PERSPECTIVES #8
EU-ETS reform: how it works and what should be changed.
Download the full document in PDF formatEurope is seeking to design an ambitious regulatory framework to steer its economy and policies towards sustainable development and the fight against Climate Change. It is obvious when looking at the European Green Deal and its goal to be Climate Neutral by 2050 but also in the development of the sustainable finance corpus: Sustainable Finance Disclosure Regulation (2019) and EU Taxonomy (2020).
Among the key tools for achieving this ambitious goal lies the EU Emissions Trading Scheme (EU- ETS) that has been implemented in 2005. The basic idea of this scheme is that main CO2 emitters (energy producers, heavy industries and later on aviation) must eventually pay for the negative impact their activities have on climate through Greenhouse Gas (GHG) emissions.
This scheme has been of growing importance to economic decisions in the power and heavy industries sectors for the last 15 years. In the context of the European Green Deal, a revision of the EU-ETS directive is being discussed, likely to lead to a more comprehensive scope that may impact not only large corporations or industrial sites, but increasingly SMEs and midcaps.
EU-ETS being a key instrument for a successful energy transition, we intend in this paper to:
1. Give a brief overview of this scheme;
2. Discuss the impact of CO2 pricing on emissions reduction;
3. Question two key features of the EU-ETS: what are the implications of considering CO2 allowances as a financial asset and how does this scheme play into the European Just Transition ambition?
EU emissions and
the EU-ETS
With 3.8 GtCO2eq, the EU-27 represents roughly 7% of the global GHG emissions, roughly 8% when accounting for the UK. The EU is the only region to have substantially reduced its emissions since 1990, achieving a 21% reduction.
Between 1990 and 2005, the yearly reduction rate has been of c. 0.4% and of c. 1.2% from 2005 to 2019. 2005 is the date of implementation of the EU- ETS Scheme.
Although it is difficult to attribute to this framework alone all the merits of the reduction, we consider the EU-ETS as a central piece of the EU arsenal to combat climate change.
A quick view of the functioning of the system is necessary to understand the potential implications on investment decisions.
The EU-ETS covers 11 000 energy heavy installations and air traffic, representing around 40% of EU emissions. Its implementation has been phased, to allow actors most impacted (power generators and industrials) to adapt progressively to the integration of the CO2 externality in their decisions. Four phases have been established.
The phase 4 that is still in discussion and aims at setting higher goals for the EU, in line with the European Green Deal and its goal to bring the EU on the trajectory to the Paris Accord. It also aims at remedying some of the shortcomings of the system highlighted in the first three phases.

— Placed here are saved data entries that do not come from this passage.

-- ==== Sys2Proof/Tests/Slice0.lean ====
section
/-! SUPPORT. Small tests, their expected results taken from spec/95_test_vectors.md or written out from the encoding of
30_encoding.md, and for every statement with hypotheses a witness that meets them. -/

namespace Sys2Proof.Tests

open Sys2Proof.Machine

/-! ## Well-formedness: one ill-formed term for each row the check refuses (30_encoding.md R82) -/

theorem test_wf_refuses_smpPh1 : (Instr.smpPh1 3#16).wellFormed = false := by decide
theorem test_wf_refuses_smpPh2 : (Instr.smpPh2 3#16).wellFormed = false := by decide
theorem test_wf_refuses_smpPh3 : (Instr.smpPh3 3#16).wellFormed = false := by decide
theorem test_wf_refuses_smpX : (Instr.smpX 3#16).wellFormed = false := by decide
theorem test_wf_refuses_endPh1 : Instr.endPh1.wellFormed = false := by decide
theorem test_wf_refuses_endPh2 : Instr.endPh2.wellFormed = false := by decide
theorem test_wf_refuses_endPh3 : Instr.endPh3.wellFormed = false := by decide
theorem test_wf_refuses_endX : Instr.endX.wellFormed = false := by decide
theorem test_wf_accepts_smp : (Instr.smp 3#16).wellFormed = true := by decide

/-! ## Decoding: words of 30_encoding.md R88 and 95_test_vectors.md section 2 -/

theorem test_decode_rst : decode 0x40000000000000#55 = .rst := by decide
/-- V-E7. -/
theorem test_decode_start : decode 0x23FFCE00640000#55 = .start 100#16 (-50#16) true true false := by decide
/-- V-E6. -/
theorem test_decode_start_verb : decode 0x24000100020000#55 = .start 2#16 1#16 false false true := by decide
/-- V-E13. -/
theorem test_decode_smpe : decode 0x18000000000003#55 = .smpe 3#16 := by decide
/-- V-E19: `s_data` is ignored. -/
theorem test_decode_end : decode 0x10000000001234#55 = .endOp := by decide
/-- V-E9. -/
theorem test_decode_smp : decode 0x0800000000FFC4#55 = .smp (-60#16) := by decide
/-- V-E18: all `cfg_*` bits set are ignored. -/
theorem test_decode_smp_ignores_cfg : decode 0x0FFFFFFFFF0005#55 = .smp 5#16 := by decide
theorem test_decode_nop : decode 0x00000000000000#55 = .nop := by decide
/-- V-E16: `rst` wins. -/
theorem test_decode_rst_wins : decode 0x78000000000007#55 = .rst := by decide
/-- V-E17: `start` wins over `s_end` and `s_valid`. -/
theorem test_decode_start_wins : decode 0x38000000000007#55 = .start 0#16 0#16 false false false := by decide
/-- The words of the rows `SMP.PH1`, `SMP.PH2`, `SMP.PH3`, `SMP.X` are those of `SMP` (30_encoding.md R91). -/
theorem test_decode_smp_rows :
    decode (encode (.smpPh1 7#16)) = .smp 7#16 ∧ decode (encode (.smpPh2 7#16)) = .smp 7#16
      ∧ decode (encode (.smpPh3 7#16)) = .smp 7#16 ∧ decode (encode (.smpX 7#16)) = .smp 7#16 := by decide
/-- The words of the rows `END.PH1`, `END.PH2`, `END.PH3`, `END.X` are those of `END` (30_encoding.md R91). -/
theorem test_decode_end_rows :
    decode (encode .endPh1) = .endOp ∧ decode (encode .endPh2) = .endOp
      ∧ decode (encode .endPh3) = .endOp ∧ decode (encode .endX) = .endOp := by decide

/-- The example encodings of 30_encoding.md R88. -/
theorem test_encode_examples :
    encode .rst = 0x40000000000000#55 ∧ encode (.start 2#16 1#16 false false false) = 0x20000100020000#55
      ∧ encode (.start 100#16 (-50#16) true true false) = 0x23FFCE00640000#55
      ∧ encode (.smp 3#16) = 0x08000000000003#55 ∧ encode (.smp (-60#16)) = 0x0800000000FFC4#55
      ∧ encode (.smpe 0#16) = 0x18000000000000#55 ∧ encode .endOp = 0x10000000000000#55
      ∧ encode .nop = 0x00000000000000#55 := by decide

theorem test_tableWord_smp : decodeTableWord 56 0x08000000000003 = some (.smp 3#16) := by decide
theorem test_tableWord_rejects_bit_55 : decodeTableWord 56 0x80000000000000 = none := by decide
theorem test_decodeNat_rejects_by_name : decodeNat (2 ^ 55) = .error .widerThanInputVector := by rfl

/-! ## One step of each instruction -/

/-- The state after an instruction. -/
def after (i : Instr) (s : State) : State :=
  match exec i s with
  | .next t => t
  | .fault _ => s
  | .refused _ => s

/-- `PHASE = 1` with thresholds 2 and 1 and `PRE_START = n`. -/
def inPh1 (n : Nat) : State :=
  { State.reset with phase := .ph1, vhigh := 2#16, vlow := 1#16, preStart := BitVec.ofNat 32 n }

/-- `PHASE = 2` with thresholds 2 and 1, `PRE_START = 2` and `PRE_SIZE = n`. -/
def inPh2 (n : Nat) : State :=
  { State.reset with
    phase := .ph2, vhigh := 2#16, vlow := 1#16, preStart := 2#32, preSize := BitVec.ofNat 32 n }

/-- `PHASE = 3` after 15 low samples, with `VHIGH = 2`, `LONG = 5`, `RUN = n`, `START_SEEN = b`, `BITCNT = k`,
`ACC = 0x58`. -/
def inPh3 (n : Nat) (b : Bool) (k : Nat) : State :=
  { State.reset with
    phase := .ph3, vhigh := 2#16, vlow := 1#16, preStart := 2#32, preSize := 15#32, preEnd := 17#32
    short := 1#32, long := 5#32, run := BitVec.ofNat 32 n, startSeen := b, bitcnt := BitVec.ofNat 3 k, acc := 0x58#8 }

/-- `PHASE = 5` as Program A leaves it. -/
def inErr : State :=
  { State.reset with
    phase := .err, errCode := .calibration, vhigh := 2#16, vlow := 1#16
    preStart := 3#32, preSize := 9#32, preEnd := 12#32, long := 3#32 }

/-- V-D16. -/
theorem test_rst : (after .rst inErr).toRegs = State.reset.toRegs := by decide
/-- Program C, step 1: `CTRL = 3`. -/
theorem test_start : (after (.start 100#16 (-50#16) true true false) inErr).toRegs =
    { Regs.reset 16 32 with phase := .ph1, vhigh := 100#16, vlow := -50#16, ctrl := 3#3 } := by decide
/-- V-B4. -/
theorem test_nop_clears_strobes :
    (after .nop { inPh3 0 true 0 with bValid := true, symValid := true, bData := 0xB1#8, sym := true }).toRegs =
      { inPh3 0 true 0 with bData := 0xB1#8, sym := true }.toRegs := by decide
/-- V-P1: equality is high in Phase 1. -/
theorem test_smp_ph1_high : (after (.smp 2#16) (inPh1 2)).toRegs = (inPh1 3).toRegs := by decide
/-- V-P2: the stop sample of Phase 1 is counted by Phase 2. -/
theorem test_smpPh1_stop :
    (after (.smpPh1 0#16) (inPh1 3)).toRegs = { inPh1 3 with phase := .ph2, preSize := 1#32 }.toRegs := by decide
/-- V-P4: `VLOW < v < VHIGH`. -/
theorem test_smpPh1_between :
    (after (.smpPh1 1#16) { inPh1 3 with vlow := 0#16 }).toRegs =
      { inPh1 3 with vlow := 0#16, phase := .err, errCode := .calibration, preEnd := 3#32 }.toRegs := by decide
/-- V-P9, signed thresholds: `PRE_SIZE = 5` is too short. -/
theorem test_smpPh2_too_short :
    (after (.smpPh2 (-49#16))
        { State.reset with phase := .ph2, vlow := -50#16, preSize := 5#32 }).toRegs =
      { State.reset with
        phase := .err, errCode := .calibration, vlow := -50#16, preSize := 5#32, preEnd := 5#32, long := 1#32 }.toRegs := by
  decide
/-- V-P10. -/
theorem test_smpPh2_stop :
    (after (.smpPh2 3#16) (inPh2 15)).toRegs =
      { inPh2 15 with phase := .ph3, preEnd := 17#32, short := 1#32, long := 5#32 }.toRegs := by decide
/-- V-B1c: `15 < 15` is false, the run is long. -/
theorem test_smpPh3_long :
    (after (.smpPh3 0#16) { inPh3 3 true 0 with acc := 0#8 }).toRegs =
      { inPh3 0 true 1 with acc := 1#8, sym := true, symValid := true }.toRegs := by decide
/-- V-B2: the byte in reversed order. -/
theorem test_smpPh3_byte_inverted :
    (after (.smpPh3 1#16) { inPh3 3 true 7 with ctrl := 2#3 }).toRegs =
      { inPh3 0 true 0 with
        ctrl := 2#3, acc := 0xB1#8, bData := 0x8D#8, bValid := true, byteCount := 1#32
        sym := true, symValid := true }.toRegs := by decide
/-- V-B1e: the START bit is published and dropped. -/
theorem test_smp_start_bit :
    (after (.smp 0#16) (inPh3 3 false 0)).toRegs =
      { inPh3 0 true 0 with sym := true, symValid := true }.toRegs := by decide
/-- Program A, step 15. -/
theorem test_smpX_ignored : (after (.smpX 3#16) inErr).toRegs = inErr.toRegs := by decide
/-- V-D1. -/
theorem test_endPh1_empty :
    (after .endPh1 (inPh1 0)).toRegs = { inPh1 0 with phase := .err, errCode := .input }.toRegs := by decide
/-- V-D2. -/
theorem test_end_all_high :
    (after .endOp (inPh1 3)).toRegs = { inPh1 3 with phase := .err, errCode := .calibration }.toRegs := by decide
/-- V-D4: an error although `PRE_SIZE >= 11`. -/
theorem test_endPh2 :
    (after .endPh2 (inPh2 12)).toRegs = { inPh2 12 with phase := .err, errCode := .calibration }.toRegs := by decide
/-- 40_control_ops.md R106, its example. -/
theorem test_endPh3 :
    (after .endPh3 { inPh3 2 true 3 with byteCount := 1#32 }).toRegs =
      { inPh3 2 true 3 with byteCount := 1#32, phase := .done }.toRegs := by decide
theorem test_endX_ignored : (after .endX inErr).toRegs = inErr.toRegs := by decide
/-- 40_control_ops.md R108, its example: the byte of the last sample and `DONE` in one step. -/
theorem test_smpe_byte_and_done :
    (after (.smpe 0#16) (inPh3 1 true 7)).toRegs =
      { inPh3 0 true 0 with
        phase := .done, acc := 0xB0#8, bData := 0xB0#8, bValid := true, byteCount := 1#32
        sym := false, symValid := true }.toRegs := by decide
/-- V-D11: the `END` half sees the phase the `SMP` half made. -/
theorem test_smpe_two_phases :
    (after (.smpe 0#16) (inPh1 1)).toRegs =
      { inPh1 1 with phase := .err, errCode := .calibration, preSize := 1#32 }.toRegs := by decide

/-! ## The block at `CW = 4` (95_test_vectors.md V-P12 to V-P14, V-B1f) -/

/-- V-P12. -/
theorem test_cw4_range_error :
    clock (Pins.ofSmp 0#16) { Regs.reset 16 4 with phase := .ph2, vlow := 1#16, preSize := 15#4 } =
      { Regs.reset 16 4 with phase := .err, errCode := .range, vlow := 1#16, preSize := 15#4 } := by decide
/-- V-P13. -/
theorem test_cw4_preStart_saturates :
    clock (Pins.ofSmp 9#16) { Regs.reset 16 4 with phase := .ph1, vhigh := 2#16, preStart := 15#4 } =
      { Regs.reset 16 4 with phase := .ph1, vhigh := 2#16, preStart := 15#4, diagSat := true } := by decide
/-- V-P14. -/
theorem test_cw4_preEnd_saturates :
    clock (Pins.ofSmp 9#16)
        { Regs.reset 16 4 with phase := .ph2, vlow := 1#16, preStart := 15#4, preSize := 15#4 } =
      { Regs.reset 16 4 with
        phase := .ph3, vlow := 1#16, preStart := 15#4, preSize := 15#4, preEnd := 15#4, diagSat := true
        short := 1#4, long := 5#4 } := by decide
/-- V-B1f. -/
theorem test_cw4_run_saturates :
    clock (Pins.ofSmp 9#16) { Regs.reset 16 4 with phase := .ph3, vhigh := 2#16, run := 15#4 } =
      { Regs.reset 16 4 with phase := .ph3, vhigh := 2#16, run := 15#4 } := by decide

/-! ## Classifier, packer, reassembler, reference -/

/-- 95_test_vectors.md section 3, rows 3, 5, 7 and S8. -/
theorem test_classify_boundaries :
    classify 1 3 false = some false ∧ classify 2 3 false = some true ∧ classify 2 5 false = some false
      ∧ classify 3 5 false = some true ∧ classify 4 7 false = some false ∧ classify 5 7 false = some true
      ∧ classify 4 7 true = some true ∧ classify 0 7 true = none := by decide
/-- 95_test_vectors.md section 7, the pairs of `bitrev8`. -/
theorem test_bitrev8_pairs :
    bitrev8 0x01#8 = 0x80#8 ∧ bitrev8 0xB1#8 = 0x8D#8 ∧ bitrev8 0x9D#8 = 0xB9#8 ∧ bitrev8 0x12#8 = 0x48#8
      ∧ bitrev8 0x66#8 = 0x66#8 := by decide
/-- V-R5, the document's start-bit example corrected (43_frame_reassembler.md R170). -/
theorem test_start_bit_example :
    pushedBytes [true, false, true, true, false, false, true, true, false, false, false, true] (Regs.reset 16 32)
      = [0x66#8] := by decide
/-- V-D8a and V-D8b: 10 low samples are too few, 11 calibrate. -/
theorem test_reference_eleven :
    decodeRef (List.replicate 10 0 ++ [3]) 2 1 false false = .fails .calibrationError
      ∧ decodeRef (List.replicate 11 0 ++ [3]) 2 1 false false = .packet [] := by decide

/-- The codes of `PHASE` and `ERR_CODE` (10_state.md R22, R25), on the pins and as `x[0]`, `x[1]`. -/
theorem test_phase_and_error_codes :
    [Phase.idle, .ph1, .ph2, .ph3, .done, .err].map (fun p => (outPins { Regs.reset 16 32 with phase := p }).phase)
      = [0, 1, 2, 3, 4, 5] ∧
    [ErrCode.none, .calibration, .input, .range].map
      (fun e => (outPins { Regs.reset 16 32 with errCode := e }).errCode) = [0, 1, 2, 3] ∧
    inErr.x 0 = 5 ∧ inErr.x 1 = 1 := by decide

/-! ## Witnesses: the hypotheses of the statements can be met -/

/-- A state with one vector listed, `SMP 3`. -/
def listed : State := { State.reset with input := [0x08000000000003#55] }

theorem witness_DecodeFollowsControlPinPriority :
    (0x78000000000007#55 : InVector).getLsbD 54 = true ∧
    ((0x38000000000007#55 : InVector).getLsbD 54 = false ∧ (0x38000000000007#55 : InVector).getLsbD 53 = true) ∧
    ((0x18000000000003#55 : InVector).getLsbD 54 = false ∧ (0x18000000000003#55 : InVector).getLsbD 53 = false
      ∧ (0x18000000000003#55 : InVector).getLsbD 52 = true ∧ (0x18000000000003#55 : InVector).getLsbD 51 = true) ∧
    ((0x10000000001234#55 : InVector).getLsbD 54 = false ∧ (0x10000000001234#55 : InVector).getLsbD 53 = false
      ∧ (0x10000000001234#55 : InVector).getLsbD 52 = true ∧ (0x10000000001234#55 : InVector).getLsbD 51 = false) ∧
    ((0x0FFFFFFFFF0005#55 : InVector).getLsbD 54 = false ∧ (0x0FFFFFFFFF0005#55 : InVector).getLsbD 53 = false
      ∧ (0x0FFFFFFFFF0005#55 : InVector).getLsbD 52 = false ∧ (0x0FFFFFFFFF0005#55 : InVector).getLsbD 51 = true) ∧
    ((0x07FFFFFFFFFFFF#55 : InVector).getLsbD 54 = false ∧ (0x07FFFFFFFFFFFF#55 : InVector).getLsbD 53 = false
      ∧ (0x07FFFFFFFFFFFF#55 : InVector).getLsbD 52 = false ∧ (0x07FFFFFFFFFFFF#55 : InVector).getLsbD 51 = false) := by
  decide

theorem witness_DecodeOfEncodeIsTheInstruction : (Instr.start 2#16 1#16 true false true).wellFormed = true := by decide

theorem witness_OnlyTheDecodedRowMatches :
    Instr.endOp.wellFormed = true ∧ (0x10000000001234#55 &&& Instr.endOp.rowMask = Instr.endOp.rowMatch) := by decide

theorem witness_StepRunsTheDecodedOperation :
    (listed.input = 0x08000000000003#55 :: [] ∧ decode 0x08000000000003#55 = .smp 3#16
      ∧ (Instr.smp 3#16).wellFormed = true) ∧
    State.reset.input = [] ∧ ∃ t, exec (.smp 3#16) (inPh1 0) = .next t :=
  ⟨by decide, rfl, _, rfl⟩

theorem witness_PresentedWordIsRunNext : decodeTableWord 56 0x20000100020000 = some (.start 2#16 1#16 false false false) := by
  decide

theorem witness_StepIsThePseudocodeOnThePins : listed.input = 0x08000000000003#55 :: [] := rfl

theorem witness_EveryStepFirstClearsTheStrobes :
    (after (.smpe 0#16) (inPh3 1 true 7)).bValid = true ∧ (after (.smpe 0#16) (inPh3 1 true 7)).symValid = true
      ∧ ∃ a, exec (.smp 0#16) (inPh3 1 true 7) = .next a :=
  ⟨by decide, by decide, _, rfl⟩

theorem witness_RstClearsAllTwentyRegisters :
    (∃ t, exec .rst inErr = .next t) ∧ (0x78000000000007#55 : InVector).getLsbD 54 = true := ⟨⟨_, rfl⟩, by decide⟩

For example, in the face of the financial crisis, mishaps and overly generous National Allocation plans combined with a massive recourse to international emissions credits (Certified Emission Reduction and Emission Reduction Unit) during phase 2, a surplus of allowances has built up since 2009, triggering a high volatility in the price of the CO2 allowances since its appearance in 2005. It went from a low of less than 3 €/t in April 2013 to a current high of nearly 40 €/t.
To remedy this situation, the Market Stability Reserve is introduced, to control the number of allowances available by taking out allowances when the surplus is above 833m and reintroduced later on if the surplus drops below 400m. This mechanism ensures liquidity in the system while preventing major price swings, and specifically too low allowance prices that would hurt the goal to decarbonize the economy.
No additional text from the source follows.